We took Amtrak down from New York late Friday morning, checked in, and immediately set out to find lunch. Our first choice, the Womens Industrial Exchange Restaurant (where Laura joked I intended to exchange her for an industrial model), was closed for renovation, so we ended up at a deli called David & Dad's. Good burgers, and fries with brown gravy. Yeah! When Laura added our two Stewart's sodas to the bill herself, I predicted she had probably messed up the deli's billing system. The joke was on me—the fellow at the counter told us the only system they used at David & Dad's was the honor system.

Programming started at 4:00, and also started a four-hour-straight block of programming for me. I hosted a kaffeklatch from 4 to 6 on the topic of writing your memoirs (fortunately not on selling your memoirs). Only one person showed up—the programming person who had scheduled me for it! Laura and I had a fine time listening to her life story, and I think we may have managed to get a few pointers across too.

At 6 was a panel on what happened to the future we were promised in our youth. Where are our rocket packs and flying cars??? Dave Kirtley and I were the obligatory silent voices next to Michael Swanwick and Kathryn Cramer, though actually we both managed to get a few good comments in. I made the point early that the generation growing up today have different myths of the future of the sort that include jacking in and virtual reality, and that they will no doubt be disappointed when they're aging and the world again surprises us with a whole different set of miracles. I also shared our experiences with our Roomba, the robot vacuum cleaner, and got a big laugh when I pointed out that the manufacturer is called iRobot.

Seven o'clock I "moderated" a panel on using technobabble as a tool for writing plausible hard SF. It was a traumatic experience, with all sorts of crosstalk and irelevance and appreciative discussion of Enterprise. I don't wish to relive it.

Laura and I then attended a panel on small-press publishing which Scott Edelman and Steve Miller were on. Then we hijacked an unsuspecting Dave Kirtley and took him to dinner at an Afghani restaurant called The Helmand that we had discovered through Vindigo. The food was excellent, excellent, excellent, even if I can't really describe any of it. We got back to the hotel around midnight, then bopped up to the Tor suite where an early bacchanal was in its final stages.

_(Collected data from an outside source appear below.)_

-- ==== Sys2Proof/Laws/KeepsExec.lean ====
section
/-! SUPPORT. Each command's meaning, resets apart, answers a next state and keeps what every such command keeps. -/

set_option linter.all false
set_option maxRecDepth 4000

namespace Sys2Proof.Machine

/-- The command answers a next state, and what no reset ends is kept up to it. -/
def KeepsO (s : State) (o : Host.Outcome State Fault Refusal) : Prop := ∃ t, o = .next t ∧ Keeps s t

theorem keepsO_next {s t : State} (h : Keeps s t) : KeepsO s (.next t) := ⟨t, rfl, h⟩

theorem execSuspectDecay_keeps {s0 : State} (l : Lan) (s : State) (hk : Keeps s0 s) : KeepsO s0 (execSuspectDecay l s) := by
  unfold execSuspectDecay; repeat' first | (with_reducible refine keepsO_next ?_) | (with_reducible assumption) | (with_reducible apply setLan_keeps) | split | lift_lets | (intro x; clear_value x)

theorem execLanternRemap_keeps {s0 : State} (ll : LLan) (closing : List (LWick × List (Nat × Int))) (s : State) (hk : Keeps s0 s) : KeepsO s0 (execLanternRemap ll closing s) := by
  unfold execLanternRemap; repeat' first | (with_reducible refine keepsO_next ?_) | (with_reducible assumption) | (with_reducible apply remapLan_keeps) | split

theorem execWickWrctlStart_keeps {s0 : State} (l : Lan) (w : PWick) (v : W32) (s : State) (hk : Keeps s0 s) : KeepsO s0 (execWickWrctlStart l w v s) := by
  unfold execWickWrctlStart; repeat' first | (with_reducible refine keepsO_next ?_) | (with_reducible assumption) | (with_reducible apply wrctlWrite_keeps)

theorem execWickRbctlStart_keeps {s0 : State} (l : Lan) (w : PWick) (v : W32) (s : State) (hk : Keeps s0 s) : KeepsO s0 (execWickRbctlStart l w v s) := by
  unfold execWickRbctlStart; repeat' first | (with_reducible refine keepsO_next ?_) | (with_reducible assumption) | (with_reducible apply rbctlWrite_keeps)

theorem execWickReadbackCheck_keeps {s0 : State} (l : Lan) (w : PWick) (s : State) (hk : Keeps s0 s) : KeepsO s0 (execWickReadbackCheck l w s) := by
  unfold execWickReadbackCheck; repeat' first | (with_reducible refine keepsO_next ?_) | (with_reducible assumption) | (with_reducible apply startRb_keeps) | split

theorem execLookupCandidateConfirm_keeps {s0 : State} (l : Lan) (w : PWick) (col : Nat) (s : State) (hk : Keeps s0 s) : KeepsO s0 (execLookupCandidateConfirm l w col s) := by
  unfold execLookupCandidateConfirm; repeat' first | (with_reducible refine keepsO_next ?_) | (with_reducible assumption) | (with_reducible apply lookupConfirm_keeps)

theorem execWckColmapWrite_keeps {s0 : State} (l : Lan) (w : PWick) (n : Fin 4) (v : W32) (s : State) (hk : Keeps s0 s) : KeepsO s0 (execWckColmapWrite l w n v s) := by
  unfold execWckColmapWrite; repeat' first | (with_reducible refine keepsO_next ?_) | (with_reducible assumption) | (with_reducible apply setWick_keeps)

theorem execWckCfgWrite_keeps {s0 : State} (l : Lan) (w : PWick) (v : W32) (s : State) (hk : Keeps s0 s) : KeepsO s0 (execWckCfgWrite l w v s) := by
  unfold execWckCfgWrite; repeat' first | (with_reducible refine keepsO_next ?_) | (with_reducible assumption) | (with_reducible apply setWick_keeps)

theorem execMomentWindowEnd_keeps {s0 : State} (l : Lan) (slice : LWick) (s : State) (hk : Keeps s0 s) : KeepsO s0 (execMomentWindowEnd l slice s) := by
  unfold execMomentWindowEnd; repeat' first | (with_reducible refine keepsO_next ?_) | (with_reducible assumption) | (with_reducible apply momentEnd_keeps)

theorem execRotationCycle_keeps {s0 : State} (l : Lan) (s : State) (hk : Keeps s0 s) : KeepsO s0 (execRotationCycle l s) := by
  unfold execRotationCycle; repeat' first | (with_reducible refine keepsO_next ?_) | (with_reducible assumption) | (with_reducible apply rotate_keeps)

theorem execDriveRefCalDue_keeps {s0 : State} (l : Lan) (s : State) (hk : Keeps s0 s) : KeepsO s0 (execDriveRefCalDue l s) := by
  unfold execDriveRefCalDue; repeat' first | (with_reducible refine keepsO_next ?_) | (with_reducible assumption) | (with_reducible apply tryDr_keeps) | (with_reducible apply setLan_keeps) | split

theorem execDriveRefCalGapWait_keeps {s0 : State} (l : Lan) (s : State) (hk : Keeps s0 s) : KeepsO s0 (execDriveRefCalGapWait l s) := by
  unfold execDriveRefCalGapWait; repeat' first | (with_reducible refine keepsO_next ?_) | (with_reducible assumption) | (with_reducible apply updLan_keeps)

theorem execDeviceRecordWrite_keeps {s0 : State} (s : State) (hk : Keeps s0 s) : KeepsO s0 (execDeviceRecordWrite s) := by
  unfold execDeviceRecordWrite; repeat' first | (with_reducible refine keepsO_next ?_) | (with_reducible assumption) | (with_reducible apply deviceRecord_keeps)

theorem execFlareBoundary_keeps {s0 : State} (l : Lan) (s : State) (hk : Keeps s0 s) : KeepsO s0 (execFlareBoundary l s) := by
  unfold execFlareBoundary; repeat' first | (with_reducible refine keepsO_next ?_) | (with_reducible assumption) | (with_reducible apply doFlareBoundary_keeps)

theorem execCutEpoch_keeps {s0 : State} (hot : BitVec 9) (energy : Nat) (s : State) (hk : Keeps s0 s) : KeepsO s0 (execCutEpoch hot energy s) := by
  unfold execCutEpoch; repeat' first | (with_reducible refine keepsO_next ?_) | (with_reducible assumption) | (with_reducible apply doCutEpoch_keeps)

theorem execThermalTrip_keeps {s0 : State} (d : DiodeI) (s : State) (hk : Keeps s0 s) : KeepsO s0 (execThermalTrip d s) := by
  unfold execThermalTrip; repeat' first | (with_reducible refine keepsO_next ?_) | (with_reducible assumption) | (with_reducible apply withhold_keeps)

theorem execLmpCfgEn_keeps {s0 : State} (v : W32) (s : State) (hk : Keeps s0 s) : KeepsO s0 (execLmpCfgEn v s) := by
  unfold execLmpCfgEn; repeat' first | (with_reducible refine keepsO_next ?_) | (with_reducible assumption) | (with_reducible apply doLmpCfg_keeps) | split

theorem execLmpPauseWrite_keeps {s0 : State} (c : CtxI) (v : W32) (s : State) (hk : Keeps s0 s) : KeepsO s0 (execLmpPauseWrite c v s) := by
  unfold execLmpPauseWrite; repeat' first | (with_reducible refine keepsO_next ?_) | (with_reducible assumption) | (with_reducible apply updLctx_keeps)

theorem execPwrCtxwWrite_keeps {s0 : State} (c : CtxI) (v : W32) (s : State) (hk : Keeps s0 s) : KeepsO s0 (execPwrCtxwWrite c v s) := by
  unfold execPwrCtxwWrite; repeat' first | (with_reducible refine keepsO_next ?_) | (with_reducible assumption) | (with_reducible apply updLctx_keeps) | (with_reducible apply pwrCfgErr_keeps) | split

theorem execInputBlockArrival_keeps {s0 : State} (l : Lan) (b : InBlock) (good : Bool) (s : State) (hk : Keeps s0 s) : KeepsO s0 (execInputBlockArrival l b good s) := by
  unfold execInputBlockArrival; repeat' first | (with_reducible refine keepsO_next ?_) | (with_reducible assumption) | (with_reducible apply takeBlock_keeps)

theorem execBroadcast_keeps {s0 : State} (_p : Sconce) (lans : List Lan) (b : InBlock) (s : State) (hk : Keeps s0 s) : KeepsO s0 (execBroadcast _p lans b s) := by
  unfold execBroadcast; repeat' first | (with_reducible refine keepsO_next ?_) | (with_reducible assumption) | (with_reducible refine keeps_foldl _ (fun s _ _ => ?_) _ ?_) | (with_reducible apply takeBlock_keeps)

theorem execLntSwapArm_keeps {s0 : State} (l : Lan) (v : W32) (s : State) (hk : Keeps s0 s) : KeepsO s0 (execLntSwapArm l v s) := by
  unfold execLntSwapArm; repeat' first | (with_reducible refine keepsO_next ?_) | (with_reducible assumption) | (with_reducible apply updLan_keeps)

theorem execLntIssueWrite_keeps {s0 : State} (l : Lan) (v : W32) (s : State) (hk : Keeps s0 s) : KeepsO s0 (execLntIssueWrite l v s) := by
  unfold execLntIssueWrite; repeat' first | (with_reducible refine keepsO_next ?_) | (with_reducible assumption) | (with_reducible apply updLan_keeps)

theorem execLntCfgWrite_keeps {s0 : State} (l : Lan) (v : W32) (s : State) (hk : Keeps s0 s) : KeepsO s0 (execLntCfgWrite l v s) := by
  unfold execLntCfgWrite; repeat' first | (with_reducible refine keepsO_next ?_) | (with_reducible assumption) | (with_reducible apply updLan_keeps)

theorem execMonConversionDone_keeps {s0 : State} (n : Fin 4) (level err : Int) (s : State) (hk : Keeps s0 s) : KeepsO s0 (execMonConversionDone n level err s) := by
  unfold execMonConversionDone; repeat' first | (with_reducible refine keepsO_next ?_) | (with_reducible assumption) | (with_reducible apply conversionDone_keeps)

theorem execMonUrgGo_keeps {s0 : State} (gov : Bool) (v : W32) (s : State) (hk : Keeps s0 s) : KeepsO s0 (execMonUrgGo gov v s) := by
  unfold execMonUrgGo; repeat' first | (with_reducible refine keepsO_next ?_) | (with_reducible assumption) | (with_reducible apply monUrg_keeps)

theorem execMonCvGo_keeps {s0 : State} (n : Fin 4) (v : W32) (s : State) (hk : Keeps s0 s) : KeepsO s0 (execMonCvGo n v s) := by
  unfold execMonCvGo; repeat' first | (with_reducible refine keepsO_next ?_) | (with_reducible assumption) | (with_reducible apply monCvWrite_keeps)
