theorem st_foldl_auditPassed (l w : Nat) (a : AuditCopy) (ps : List (Nat × Nat)) (t : State) :
    (getWick (ps.foldl (auditPassed l a) t) l w).st = (getWick t l w).st := by
  refine foldl_keeps (I := fun u => (getWick u l w).st = (getWick t l w).st) (fun u p hu => ?_) ps rfl
  rw [getWick_auditPassed]
  split
  · exact hu
  · exact hu

/-- A failed audit of one wick of a copy. -/
def auditFailed (l : Nat) (a : AuditCopy) (s : State) (p : Nat × Nat) : State :=
  auditFail a.ctx.val l p.1 p.2 a.flicker a.reqtag s

theorem auditFailed_frame (l : Nat) (a : AuditCopy) (s : State) (p : Nat × Nat) :
    Frame [.lans, .wicks, .chk, .fab, .scn, .gvl, .mbx, .posted, .mgt] s (auditFailed l a s p) := auditFail_frame _ _ _ _ _ _ s

/-- A failed audit of a wick leaves the copies and the counts and makes the lantern suspect (R229). -/
theorem getLan_auditFailed (l : Nat) (a : AuditCopy) (s : State) (p : Nat × Nat) :
    let v := getLan (auditFailed l a s p) l
    (v.audits = (getLan s l).audits ∧ v.audFails = (getLan s l).audFails ∧ v.audPasses = (getLan s l).audPasses) ∧
      v.suspect = true := by
  unfold auditFailed
  rw [getLan_auditFail]
  split
  · exact ⟨⟨rfl, rfl, rfl⟩, rfl⟩
  · exact ⟨⟨rfl, rfl, rfl⟩, rfl⟩

/-- A wick is marked for an early full trim and its logical wick substituted (R229). -/
def AuditMark (l w lw : Nat) (s : State) : Prop :=
  (getWick s l w).early = true ∧ (getLan s l).subst.toNat / 2 ^ lw % 2 = 1

theorem auditMark_stays (l : Nat) (a : AuditCopy) {w lw : Nat} (p : Nat × Nat) {s : State} (hlw : lw < 16) (h : AuditMark l w lw s) :
    AuditMark l w lw (auditFailed l a s p) := by
  obtain ⟨he, hs⟩ := h
  exact ⟨auditFail_early _ l p.1 p.2 _ _ s he, auditFail_subst _ l p.1 p.2 _ _ s hlw hs⟩

theorem auditMark_set (l : Nat) (a : AuditCopy) {w lw : Nat} {s : State} (hlw : lw < 16) (h : (getWick s l w).st = .service) :
    AuditMark l w lw (auditFailed l a s (w, lw)) :=
  ⟨auditFail_marks _ l w lw _ _ s h, auditFail_substitutes _ l w lw _ _ s hlw h⟩

section
variable (l : Nat) (a : AuditCopy) {ps : List (Nat × Nat)} {w lw : Nat} (hp : (w, lw) ∈ ps) (t : State)

theorem counts_foldl_auditFailed :
    let v := getLan (ps.foldl (auditFailed l a) t) l
    v.audits = (getLan t l).audits ∧ v.audFails = (getLan t l).audFails ∧ v.audPasses = (getLan t l).audPasses := by
  refine foldl_keeps (I := fun u => (getLan u l).audits = (getLan t l).audits ∧ (getLan u l).audFails = (getLan t l).audFails ∧
    (getLan u l).audPasses = (getLan t l).audPasses) (fun u p ⟨ha, hf, hs⟩ => ?_) ps ⟨rfl, rfl, rfl⟩
  obtain ⟨⟨ha', hf', hs'⟩, -⟩ := getLan_auditFailed l a u p
  exact ⟨ha'.trans ha, hf'.trans hf, hs'.trans hs⟩
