-- ==== Sys2Proof/Machine/Place.lean ====
section
/-!
DEFINITION. Placing bytes where a step fetches them. The host loads the ROM image and may load any memory before a run; a placed byte
stands for such a load (log 3). This is no move of the machine: no step does it.
-/

namespace Sys2Proof.Machine

/-- The state with the byte that bus address `a` shows replaced in the array behind it; an address with no array behind it is
left alone. -/
def placeByte (a : Word) (v : Byte) (s : State) : State :=
  match busOwner s.colorMode a with
  | .rom n => { s with mem := { s.mem with rom := setByte s.mem.rom (romIndex s.cart n) v } }
  | .vram off => setVram (vramBank s) off v s
  | .cartRam off =>
    match ramAccess s.cart off with
    | .cell k => setCartRam k v s
    | .closed => s
    | .unmodelled => s
  | .wramFixed off => setWram off v s
  | .wramBanked off => setWram (4096 * wramBank s + off) v s
  | .oam off => setOam off v s
  | .io _ => s
  | .hram off => setHram off v s
  | .ie => { s with irq := { s.irq with ie := v } }
  | .nobody => s

/-- The bytes placed at `a`, `a + 1`, ... -/
def placeBytes (a : Word) : List Byte → State → State
  | [], s => s
  | v :: rest, s => placeBytes (a + 1#16) rest (placeByte a v s)

/-- What keeps the next step from fetching an instruction taken away: a fault, the halt state, host moves, a `HALT` still to be run,
and, where an enabled interrupt is pending, `IME`. -/
def readyToFetch (s : State) : State :=
  { s with
    fault := none,
    hostQueue := [],
    haltAgain := false,
    cpu := { s.cpu with halted := false, ime := s.cpu.ime && pendingInterrupts s == 0#5 } }

/-- The three bytes of the word `w` of `nbits` bits (the longest instruction has three, R160) placed at `PC`. -/
def placeWord (nbits w : Nat) (s : State) : State :=
  let v := w % 2 ^ nbits
  placeBytes s.cpu.pc [BitVec.ofNat 8 v, BitVec.ofNat 8 (v / 256), BitVec.ofNat 8 (v / 65536)] (readyToFetch s)

end Sys2Proof.Machine
end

Toby Buckell showed up there, and Laura ended up in a spirited discussion with Darrell Schweitzer. We crashed at one.

Saturday morning, Laura and I wandered down to the Inner Harbor to scare up some breakfast. We ended up coming back hotelwards and eating at Burke's Restaurant, est. 1934. We attended a Scott Edelman panel on literary scams at one, then grabbed a cab with Scott to visit the American Dime Museum, a museum devoted to the remembrance and celebration of carnival dimeshows and their contents. Some of my favorite displays there were the fish covered with feathers and the turd which was supposedly deposited by a person hoping to pass it off as the last turd Lincoln passed before his assassination. I'll post some pictures after we get home.

After the museum, Laura and Scott and I grabbed some salad in the hotel restaurant. We caught Toby Buckell's reading at 7:30, then met up with a huge group of people Toby had accreted for a dinner expedition. We totaled 17, including George Scithers, Bud Sparhawk, Paul Melko, Dave Kirtley, and a cast of thousands. After hiking down to the Inner Harbor and discovering that every chain restaurant had a wait of approximately three millennia to get a table, the group splintered into at least three separate gangs, which enable Laura and Scott and I to sneak onto a water taxi for a splendid 45-minute ride across the harbor (including one transfer at Fells Point) to check off one point of Laura's Baltimore agenda—eating crabs at Bo Brooks Crabhouse.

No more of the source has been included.